• PROBLEM DETAILS
Reproduce the line containing "def testSteps (fs" in the listing below, then every later line up to the end, precisely as written.

• SUPPLIED RECORDS
※

-- ==== Sys2Proof/Machine/Test.lean ====
section
/-! DEFINITION. The shutdown and scheduled test (chapter 13): its progress record, its findings and its commitment. -/

namespace Sys2Proof.Machine

/-- Change the self-test state. -/
def modTest (f : TestSt → TestSt) (s : State) : State := { s with test := f s.test }

/-- Record a failed unit in a health map (R755). The 40 signatures of phase 8 cover eight delay lines each (log 45). -/
def markFinding (h : Health) (f : TestFinding) : Health :=
  let add (n k : Nat) (l : List Nat) : List Nat := if k < n then nsAdd k l else l
  match f with
  | .cluster k => { h with clusters := add 2176 k h.clusters }
  | .bank k => { h with banks := add 512 k h.banks }
  | .timeSwitch k => { h with switches := add 128 k h.switches }
  | .router k => { h with routers := add 28 k h.routers }
  | .stack k => { h with dramStacks := add 4 k h.dramStacks }
  | .pll k => { h with plls := add 8 k h.plls }
  | .oscillator k => { h with oscs := add 5 k h.oscs }
  | .dramUnit k => { h with units := add 128 k h.units }
  | .phase k => { h with phases := add 48 k h.phases }
  | .sensor k => { h with sensors := add 64 k h.sensors }
  | .delayLine k => { h with delays := (List.range 8).foldl (fun l i => add 320 (8 * (k / 8) + i) l) h.delays }

/-- Failed clusters among findings. -/
def failedClusters (fs : List TestFinding) : List Nat :=
  fs.filterMap (fun f => match f with | .cluster k => some k | _ => none)

/-- The progress slot that the next record goes to: the two are written in turn (R759). -/
def progressSlot (s : State) : Nat :=
  match s.test.progress.getD 0 none, s.test.progress.getD 1 none with
  | none, _ => 0
  | some _, none => 1
  | some a, some b => if b.2.1 < a.2.1 then 1 else 0

/-- Write a progress record (R759). -/
def putProgress (done : Nat) (s : State) : State :=
  let i := progressSlot s
  modTest (fun t => { t with progress := t.progress.set i (some (s.boot.steps, done, t.started)) }) s

/-- A test begins (R759). -/
def startTest (scheduled : Bool) (s : State) : State :=
  let t0 := ofSigned 64 (sysTime s)
  putProgress 0 (modTest (fun t => { t with running := true, scheduled, started := t0 }) s)

/-- R757, R763: the test has taken every step and commits its result: the older copy is written, the progress record
erased. The map in force stays until the next boot. -/
def commitTest (fs : List TestFinding) (millis : Nat) (s : State) : State :=
  let base := s.test.force
  let h := fs.foldl markFinding base
  let bad := failedClusters fs
  let h := { h with
    ok := true, gen := nextGen s, testTime := s.test.started, expected := s.boot.steps, done := s.boot.steps
    suspects := h.suspects.filter (fun k => bad.contains k) }
  let i := olderCopy s
  let s := modTest (fun t => { t with copies := t.copies.set i h, progress := [none, none], running := false }) s
  let s := ((s.setO 0x8000 1 (if fs.isEmpty then 1 else 2)).setO 0x8000 4 (min millis (2 ^ 32 - 1))).setO 0x8000 5 0
  let s := s.setO 0x8000 7 s.boot.steps
  raise 0x8001 (pU8 (s.o 0x8000 1) ++ pU32 (s.o 0x8000 2) ++ pU32 (s.o 0x8000 4)) s

/-- The test has taken `done` steps: it commits once it has taken them all (R757, R758), and writes its progress before
that (R759). -/
def testSteps (fs : List TestFinding) (done millis : Nat) (s : State) : State :=
  if s.boot.steps ≤ done then commitTest fs millis s
  else putProgress done (s.setO 0x8000 7 (min done (2 ^ 32 - 1)))

end Sys2Proof.Machine
end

※

• EXERCISE ANSWER
def testSteps (fs : List TestFinding) (done millis : Nat) (s : State) : State :=
  if s.boot.steps ≤ done then commitTest fs millis s
  else putProgress done (s.setO 0x8000 7 (min done (2 ^ 32 - 1)))

end Sys2Proof.Machine
end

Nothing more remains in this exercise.